Using these differences, we construct another GP surrogate model to predict the difference over the entire design space. Then we define the total standard deviation ($\sigma_{T}$) as the sum of the discrepancy and the standard deviation of the GP surrogate model for the reduced order model. 

$$\sigma_{T} = \sigma_{GP} + \sigma_{d} $$

![Disc-Desc3.png](attachment:Disc-Desc3.png)
    
In the subsequent analysis, the error for each of the models ($\delta$) is defined as a normal distribution with zero mean and variance of $\sigma_T^2$ or $\delta\sim\mathcal{N}(0,\sigma_{T}^2)$.
    
So how does this apply to the example models above?

Let's assume that we have 10 evaluations of each model, and for simplicity, these evaluations are all at the same points:

In [None]:
x_test = np.linspace(-3,3,num=10)

Now, we evaluate these points from each of the models and let's plot them on the previous plots to visualize how the data is dispersed in the region.

In [None]:
y_tm_eval = truth_model(x_test)
y_m1_eval = model1(x_test)
y_m2_eval = model2(x_test)

fig, ax = plt.subplots(nrows=1, ncols=1, figsize=(6,5))
ax.plot(x_plot, y_tm, c='#aa0000', linestyle='--', label="Ground Truth Model")
ax.scatter(x_test, y_tm_eval, c='#aa0000', marker='D')
ax.plot(x_plot, y_m1, c='#00aa00', label='Reduced Order Model 1')
ax.scatter(x_test, y_m1_eval, c='#00aa00', marker='D')
ax.plot(x_plot, y_m2, c='#0000aa', label='Reduced Order Model 2')
ax.scatter(x_test, y_m2_eval, c='#0000aa', marker='D')
ax.legend()

Now let us plot the discrepancy between the two models and the ground truth values. We'll use this information to create the discrepancy models. We take the absolute value of the discrepancy since the we need the standard deviation to be positive.

In [None]:
fig, ax = plt.subplots(nrows=1, ncols=1, figsize=(6,5))
ax.plot(x_test, np.abs(y_tm_eval-y_m1_eval), c='#00aa00', label='ROM 1 Discrepancy')
ax.plot(x_test, np.abs(y_tm_eval-y_m2_eval), c='#0000aa', label='ROM 2 Discrepancy')
ax.legend()

From this we can see the Model 1 is more accurate than Model 2 over most of the domain, however, above around $x=2$ Model 2 is more accurate. And so the next step is to fit both the evaluated points and the discrepancy with Gaussian Process models so that we can obtain the mean and total variance estimates over the design space.

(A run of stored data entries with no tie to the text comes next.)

theorem rg_loadChain {W : Nat} {s0 : State} {s : State} (hw : 44771 ||| W = W) (hs : Rg W s0 s) :
    Rg W s0 (State.loadChain s) := by
  unfold State.loadChain
  repeat' first
    | intro _
    | with_reducible assumption
    | (extract_lets +onlyGivenNames z; guard_hyp z : State := _; refine Rg.cut (x := z) ?_ (fun _ => ?_); rotate_left; clear_value z; revert z; intro _ _; rotate_left; unfold z; clear z)
    | (extract_lets +onlyGivenNames z; clear_value z; revert z; intro _)
    | with_reducible refine rg_touch (Fr.sub (V := 44771) rfl hw) ?_
    | with_reducible refine rg_once ?_ ?_
    | with_reducible refine rg_truncateNow hw ?_
    | with_reducible refine rg_bmfLog (Fr.sub (V := 44771) rfl hw) ?_
    | with_reducible apply Rg.ite
    | with_reducible apply Rg.foldl
    | (with_reducible refine Rg.of ?_); with_reducible assumption

theorem rg_tickStops {W : Nat} {s0 : State} {s : State} {r : Run} {k : Nat} {ovs : Bool} {sat : Bool} (hw : 44771 ||| W = W) (hs : Rg W s0 s) :
    Rg W s0 (State.tickStops s r k ovs sat) := by
  unfold State.tickStops
  repeat' first
    | intro _
    | with_reducible assumption
    | (extract_lets +onlyGivenNames z; guard_hyp z : State := _; refine Rg.cut (x := z) ?_ (fun _ => ?_); rotate_left; clear_value z; revert z; intro _ _; rotate_left; unfold z; clear z)
    | (extract_lets +onlyGivenNames z; clear_value z; revert z; intro _)
    | with_reducible refine rg_condition hw ?_
    | with_reducible refine rg_truncateNow hw ?_
    | with_reducible refine rg_modRun ?_
    | with_reducible apply Rg.ite

theorem rg_execEncoderEdge {W : Nat} {s0 : State} {axis : Sys2Proof.AxisName} {a : Bool} {b : Bool} {t : Nat} {sx : State} (hw : 44771 ||| W = W) (hsx : Rg W s0 sx) :
    RgO W s0 (execEncoderEdge axis a b t sx) := by
  unfold execEncoderEdge
  repeat' first
    | intro _
    | with_reducible assumption
    | (extract_lets +onlyGivenNames z; guard_hyp z : State := _; refine Rg.cut (x := z) ?_ (fun _ => ?_); rotate_left; clear_value z; revert z; intro _ _; rotate_left; unfold z; clear z)
    | (extract_lets +onlyGivenNames z; guard_hyp z : State := _; refine RgO.cut (x := z) ?_ (fun _ => ?_); rotate_left; clear_value z; revert z; intro _ _; rotate_left; unfold z; clear z)
    | (extract_lets +onlyGivenNames z; clear_value z; revert z; intro _)
    | with_reducible refine rg_at_ ?_
    | with_reducible refine rg_modAxis ?_
    | with_reducible refine rg_finish (Fr.sub (V := 44771) rfl hw) ?_ ?_
    | with_reducible refine rg_noteBelow ?_
    | with_reducible refine rg_depthAfter hw ?_
    | with_reducible refine rg_condition hw ?_
    | with_reducible refine Rg.bump (Fr.bit hw rfl) ?_
    | with_reducible apply Rg.ite
    | split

To do this, we will use the gp_model function that acts as a wrapper for the george.py module. This wrapper allows us to specify a GP model by providing the input and output values along with a characteristic length scale, signal variance ($\sigma_f^2$), and noise variance ($\sigma_n^2$). These are highlighted as comments in the first gp_model call.

In [None]:
gp_m1 = gp_model(x_test,    # Model input values to use as training data
                 y_m1_eval, # Model output values to use as training data
                 [0.8],     # Characteristic length scale, one value per dimension in the list
                 1,         # Signal variance 
                 0.05,      # Noise Variance
                 1,         # Number of dimensions, needs to be specified explicitly
                 "SE")      # Choice of covariance Function SE: Squared Exponential
gp_m2 = gp_model(x_test, y_m2_eval, [0.8], 1, 0.05, 1, "SE")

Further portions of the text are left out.